Population vs Sample

A population is the entire group that you want to draw conclusions about. In other words, you have all the data available.
A sample is a specific group that you will collect data from. Statistics mostly uses samples because capturing all data is improbable or impossible.

Mean vs Median vs Mode

Mean: the summation of n numbers divided by n.

\[\mu = ( \frac{1}{n} \sum_{i}^{n} x_{i} )\]

Median: middle number in a sorted, ascending or descending list of numbers.

If n is even:

\[Med(X) = X[\frac{n}{2}]\]

If n is odd:

\[Med(X) = \frac{X[\frac{n-1}{2} + X[\frac{n+1}{2}]]}{2}\]

Mode is the value that appears most often in a set of values.

Skewness

For normally distributed data, the skewness should be about zero. For unimodal continuous distributions, a skewness value greater than zero means that there is more weight in the right tail of the distribution. The function skewtest can be used to determine if the skewness value is close enough to zero, statistically speaking.

Basically skewness is a measure of symmetry or lack of symmetry. It indicates whether the data is concentrated on one side.

If mean > median, this is a positive or right skew.
If mean = median = mode, there is no skew (distribution is semetrical)
If mean < median, this is negative or left skew.

skewness_img

skewness in wikipedia

Many classical statistical tests and intervals depend on normality assumptions. Significant skewness and kurtosis clearly indicate that data are not normal. If a data set exhibits significant skewness or kurtosis we might apply some type of transformation to make the data normal.

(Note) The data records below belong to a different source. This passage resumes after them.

theorem keep_Chip_purData {P : Chip → Prop} (K : Keep P) (p : Nat) (fr : PurFrame) (x : TnXfer) (part : List Byte) (m :
    Chip) (h0 : P m) : P (Chip.purData p fr x part m) := by
  unfold Chip.purData
  try dsimp only
  repeat' (first | with_reducible assumption | (intro _) | with_reducible apply keep_Chip_setFlag K
                 | with_reducible apply keep_Chip_bump K | with_reducible apply keep_Chip_putBytes K
                 | with_reducible apply keep_Chip_signalOpt K | with_reducible apply keep_Chip_tnSend K
                 | with_reducible apply keep_Chip_followData K | with_reducible apply keep_ite (P := P) | split
                 | with_reducible refine keep_lit K _ ?_ rfl rfl rfl rfl rfl rfl)

theorem keep_Chip_setExpected {P : Chip → Prop} (K : Keep P) (src cls v : Nat) (m : Chip) (h0 : P m) : P (Chip.setExpected
    src cls v m) := by
  unfold Chip.setExpected
  try dsimp only
  repeat' (first | with_reducible assumption | (intro _) | with_reducible apply keep_Chip_onPur K | dsimp only
                 | with_reducible refine keep_lit K _ ?_ rfl rfl rfl rfl rfl rfl)

theorem keep_Chip_purAnswer {P : Chip → Prop} (K : Keep P) (fr : PurFrame) (body : PurBody) (m : Chip) (h0 : P m) : P
    (Chip.purAnswer fr body m) := by
  unfold Chip.purAnswer
  try dsimp only
  repeat' (first | with_reducible assumption | with_reducible apply keep_Chip_purRoute K
                 | with_reducible refine keep_lit K _ ?_ rfl rfl rfl rfl rfl rfl)

theorem keep_Chip_purDeliver {P : Chip → Prop} (K : Keep P) (p : Nat) (fr : PurFrame) (m : Chip) (h0 : P m) : P
    (Chip.purDeliver p fr m) := by
  unfold Chip.purDeliver
  try dsimp only
  repeat' (first | with_reducible assumption | with_reducible apply keep_Chip_bump K | with_reducible apply keep_Chip_bumpIf K
                 | with_reducible apply keep_Chip_flowAck K | with_reducible apply keep_Chip_flowNak K
                 | with_reducible apply keep_takeMarks K | with_reducible apply keep_Chip_purData K
                 | with_reducible apply keep_Chip_setExpected K | with_reducible apply keep_Chip_purAnswer K
                 | with_reducible apply keep_ite (P := P) | split)

theorem keep_Chip_purRouted {P : Chip → Prop} (K : Keep P) (p : Nat) (fr : PurFrame) (m : Chip) (h0 : P m) : P
    (Chip.purRouted p fr m) := by
  unfold Chip.purRouted
  try dsimp only
  repeat' (first | with_reducible assumption | with_reducible apply keep_Chip_setFlag K
                 | with_reducible apply keep_Chip_bump K | with_reducible apply keep_Chip_giveBack K
                 | with_reducible apply keep_Chip_purRoute K | with_reducible apply keep_Chip_purDeliver K
                 | with_reducible apply keep_ite (P := P) | split
                 | with_reducible refine keep_lit K _ ?_ rfl rfl rfl rfl rfl rfl)

theorem keep_Chip_purAdmit {P : Chip → Prop} (K : Keep P) (p : Nat) (fr : PurFrame) (m : Chip) (h0 : P m) : P (Chip.purAdmit
    p fr m).2 := by
  unfold Chip.purAdmit
  try dsimp only
  repeat' (first | with_reducible assumption | (intro _) | with_reducible apply keep_Chip_setFlag K
                 | with_reducible apply keep_Chip_bump K | with_reducible apply keep_Chip_setPurPort K
                 | with_reducible apply keep_Chip_modPurPort K | with_reducible apply keep_Chip_giveBack K
                 | with_reducible apply keep_Chip_tagFail K | with_reducible apply keep_ite (P := P) | dsimp only | split
                 | with_reducible refine keep_lit K _ ?_ rfl rfl rfl rfl rfl rfl)

theorem keep_purlinFrame {P : Chip → Prop} (K : Keep P) (dt p corrected : Nat) (fr : PurFrame) (m0 : Chip) (h0 : P m0) : P
    (purlinFrame dt p corrected fr m0) := by
  unfold purlinFrame
  try dsimp only
  repeat' (first | with_reducible assumption | with_reducible apply keep_Chip_bumpBy K | with_reducible apply keep_elapse K
                 | with_reducible apply keep_Chip_giveBack K | with_reducible apply keep_mirrorAck K
                 | with_reducible apply keep_mirrorRecord K | with_reducible apply keep_Chip_takeHello K
                 | with_reducible apply keep_Chip_takeLink K | with_reducible apply keep_Chip_purRouted K
                 | with_reducible apply keep_Chip_purAdmit K | with_reducible apply keep_ite (P := P) | dsimp only | split)

theorem keep_purlinAck {P : Chip → Prop} (K : Keep P) (dt dev cls seq : Nat) (m : Chip) (h0 : P m) : P (purlinAck dt dev cls
    seq m) := by
  unfold purlinAck
  try dsimp only
  repeat' (first | with_reducible assumption | with_reducible apply keep_elapse K | with_reducible apply keep_Chip_flowAck K)

theorem keep_purlinNak {P : Chip → Prop} (K : Keep P) (dt dev cls seq : Nat) (m0 : Chip) (h0 : P m0) : P (purlinNak dt dev
    cls seq m0) := by
  unfold purlinNak
  try dsimp only
  repeat' (first | with_reducible assumption | with_reducible apply keep_elapse K | with_reducible apply keep_Chip_flowNak K
                 | with_reducible apply keep_ite (P := P))

theorem keep_purlinRto {P : Chip → Prop} (K : Keep P) (dt dev cls : Nat) (m0 : Chip) (h0 : P m0) : P (purlinRto dt dev cls
    m0) := by
  unfold purlinRto
  try dsimp only
  repeat' (first | with_reducible assumption | with_reducible apply keep_elapse K
                 | with_reducible apply keep_Chip_flowResend K | with_reducible apply keep_ite (P := P))

theorem keep_purlinWork {P : Chip → Prop} (K : Keep P) (p dev : Nat) (c : CutEntry) (er : ReadErrs) (m0 : Chip) (h0 : P m0)
    : P (purlinWork p dev c er m0).2 := by
  unfold purlinWork
  try dsimp only
  repeat' (first | with_reducible assumption | (intro _) | with_reducible apply keep_Chip_dataSend K
                 | with_reducible apply keep_Chip_meetErrs K | with_reducible apply keep_forAll (P := P)
                 | with_reducible apply keep_ite (P := P) | with_reducible refine keep_lit K _ ?_ rfl rfl rfl rfl rfl rfl)

theorem keep_purlinDma {P : Chip → Prop} (K : Keep P) (dt p dev : Nat) (c : CutEntry) (er : ReadErrs) (m0 : Chip) (h0 : P
    m0) : P (purlinDma dt p dev c er m0) := by
  unfold purlinDma
  try dsimp only
  repeat' (first | with_reducible assumption | (intro _) | with_reducible apply keep_elapse K
                 | with_reducible apply keep_startCmd K | with_reducible apply keep_purlinWork K
                 | with_reducible apply keep_ite (P := P))

theorem keep_lpiEntry {P : Chip → Prop} (K : Keep P) (dt p : Nat) (m0 : Chip) (h0 : P m0) : P (lpiEntry dt p m0) := by
  unfold lpiEntry
  try dsimp only
  repeat' (first | with_reducible assumption | with_reducible apply keep_elapse K | with_reducible apply keep_Chip_linkSend K
                 | with_reducible apply keep_Chip_purSleep K | with_reducible apply keep_ite (P := P)
                 | with_reducible refine keep_lit K _ ?_ rfl rfl rfl rfl rfl rfl)

theorem keep_Chip_guardMiss {P : Chip → Prop} (K : Keep P) (p : Nat) (m : Chip) (h0 : P m) : P (Chip.guardMiss p m) := by
  unfold Chip.guardMiss
  try dsimp only
  repeat' (first | with_reducible assumption | (intro _) | with_reducible apply keep_Chip_put K
                 | with_reducible apply keep_Chip_setFlag K | with_reducible apply keep_Chip_bump K
                 | with_reducible apply keep_Chip_modPurPort K | with_reducible apply keep_Chip_setPurState K
                 | with_reducible apply keep_ite (P := P) | with_reducible refine keep_lit K _ ?_ rfl rfl rfl rfl rfl rfl)

theorem keep_wakeWindow {P : Chip → Prop} (K : Keep P) (dt p : Nat) (skew : Int) (relock busy : Bool) (m0 : Chip) (h0 : P
    m0) : P (wakeWindow dt p skew relock busy m0) := by
  unfold wakeWindow
  try dsimp only
  repeat' (first | with_reducible assumption | (intro _) | with_reducible apply keep_Chip_put K
                 | with_reducible apply keep_elapse K | with_reducible apply keep_Chip_modPurPort K
                 | with_reducible apply keep_Chip_linkSend K | with_reducible apply keep_Chip_purFlush K
                 | with_reducible apply keep_Chip_setPurState K | with_reducible apply keep_Chip_guardMiss K
                 | with_reducible apply keep_ite (P := P) | split
                 | with_reducible refine keep_lit K _ ?_ rfl rfl rfl rfl rfl rfl)

theorem keep_guardMissed {P : Chip → Prop} (K : Keep P) (dt p : Nat) (m0 : Chip) (h0 : P m0) : P (guardMissed dt p m0) := by
  unfold guardMissed
  try dsimp only
  repeat' (first | with_reducible assumption | with_reducible apply keep_elapse K | with_reducible apply keep_Chip_guardMiss K
                 | with_reducible apply keep_ite (P := P))

theorem keep_lpiReenable {P : Chip → Prop} (K : Keep P) (dt p : Nat) (m0 : Chip) (h0 : P m0) : P (lpiReenable dt p m0) := by
  unfold lpiReenable
  try dsimp only
  repeat' (first | with_reducible assumption | (intro _) | with_reducible apply keep_Chip_put K
                 | with_reducible apply keep_elapse K | with_reducible apply keep_Chip_modPurPort K
                 | with_reducible refine keep_lit K _ ?_ rfl rfl rfl rfl rfl rfl)

theorem keep_routeSwap {P : Chip → Prop} (K : Keep P) (dt : Nat) (m0 : Chip) (h0 : P m0) : P (routeSwap dt m0) := by
  unfold routeSwap
  try dsimp only
  repeat' (first | with_reducible assumption | (intro _) | with_reducible apply keep_Chip_put K
                 | with_reducible apply keep_Chip_setFlag K | with_reducible apply keep_elapse K
                 | with_reducible apply keep_Chip_onPur K | with_reducible apply keep_ite (P := P)
                 | with_reducible refine keep_lit K _ ?_ rfl rfl rfl rfl rfl rfl)

theorem keep_routeTableWrite {P : Chip → Prop} (K : Keep P) (dt a mask v : Nat) (m0 : Chip) (h0 : P m0) : P (routeTableWrite
    dt a mask v m0) := by
  unfold routeTableWrite
  try dsimp only
  repeat' (first | with_reducible assumption | (intro _) | with_reducible apply keep_Chip_setFlag K
                 | with_reducible apply keep_elapse K | with_reducible apply keep_Chip_onPur K
                 | with_reducible apply keep_forAll (P := P) | with_reducible apply keep_ite (P := P) | split
                 | with_reducible refine keep_lit K _ ?_ rfl rfl rfl rfl rfl rfl)

theorem keep_Chip_purBoundary {P : Chip → Prop} (K : Keep P) (b : Nat) (m : Chip) (h0 : P m) : P (Chip.purBoundary b m) :=
    by
  unfold Chip.purBoundary
  try dsimp only
  repeat' (first | with_reducible assumption | (intro _) | with_reducible apply keep_Chip_put K
                 | with_reducible apply keep_Chip_onPur K | with_reducible apply keep_ite (P := P) | split
                 | with_reducible refine keep_lit K _ ?_ rfl rfl rfl rfl rfl rfl)

end Sys2Proof.Laws
end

from scipy.stats import skew

skew([1, 2, 3, 4, 5])
# Result: [0.0]

skew([2, 8, 0, 4, 1, 9, 9, 0])
# Result: [0.2650554122698573]

Apply Box Cox transform to skewed features

from scipy.special import boxcox1p

skewed_features = skewness.index
lam = 0.15
for feat in skewed_features:
    all_data[feat] = boxcox1p(all_data[feat], lam)

Kurtosis

Kurtosis is a measure of the “tailedness” of the distribution. That is, datasets with high kurtosis tend to have heavy tails, or outliers. Data sets with low kurtosis tend to have light tails, or lack of outliers.

The kurtosis for a standard normal distribution is 3.

Variance

The average of squared differences from the mean.

Variance can be calculated for a population or for a sample.

For a population:

\[\sigma^2 = \frac{1}{n}\sum_{i}^{n} (x_{i} - \mu)^2\]

For a sample:

\[S^2 = \frac{1}{n-1}\sum_{i}^{n} (x_{i} - \bar{x})^2\]

Standard Deviation

For a population:

\[\sigma = \sqrt{\sigma^2}\]

For a sample:

\[S = \sqrt{S^2}\]

Coefficient of Variation

Also known as the relative standard deviation.

\[CV = \frac{\sigma}{\mu}\]

Comparing the standard deviation of two datasets is meaningless, however, comparing their coefficient of variation is not

Helps us compare variability across multiple datasets.

Covariance

Covariance is the statistical measure of correlation.

Formula to calculate covariance between two variables

for a population

\[\sigma_{xy} = \frac{\sum_{i=1}^N (x_{i}-\mu_{x})*(y_{i}-\mu_{y})}{N}\]

for a sample

\[S{xy} = \frac{\sum_{i=1}^N (x_{i}-\bar{x})*(y_{i}-\bar{y})}{N-1}\]

Covariance gives a sense of direction.

If > 0, the two variables move together.
If < 0. the two variables move in opposite directions.
If = 0, the two variables are independent.

The problem with Covariance is the number is not easy to interpret, so we use the correlation coefficient

Correlation Coefficient

\[r = \frac{Cov(x,y)}{Stdev(x)*Stdev(y)}\]

The closer to 1 the more correlated the variables are.
The closer to 0 means the variables are indepenedent of each other.
We can have a negative correlation from 0 to -1. Ex: A company selling ice cream and another selling umbrellas. They are in some sense exact opposites since when one company makes money the other doesn’t.

Correlation does not imply causation

How to plot a correlation maxtrix

Central Limit Theorem

If you take a lot of samples from a population, their sample mean distribution approaches a normal distribution as the sample size gets larger. Specially true if sample size is over 30.

Ex:

Draw 6 samples out a population. Their means are as follows:

If we create a new dataset based on these values, then they form a normal distribution. This is the basis of the central limit theorem.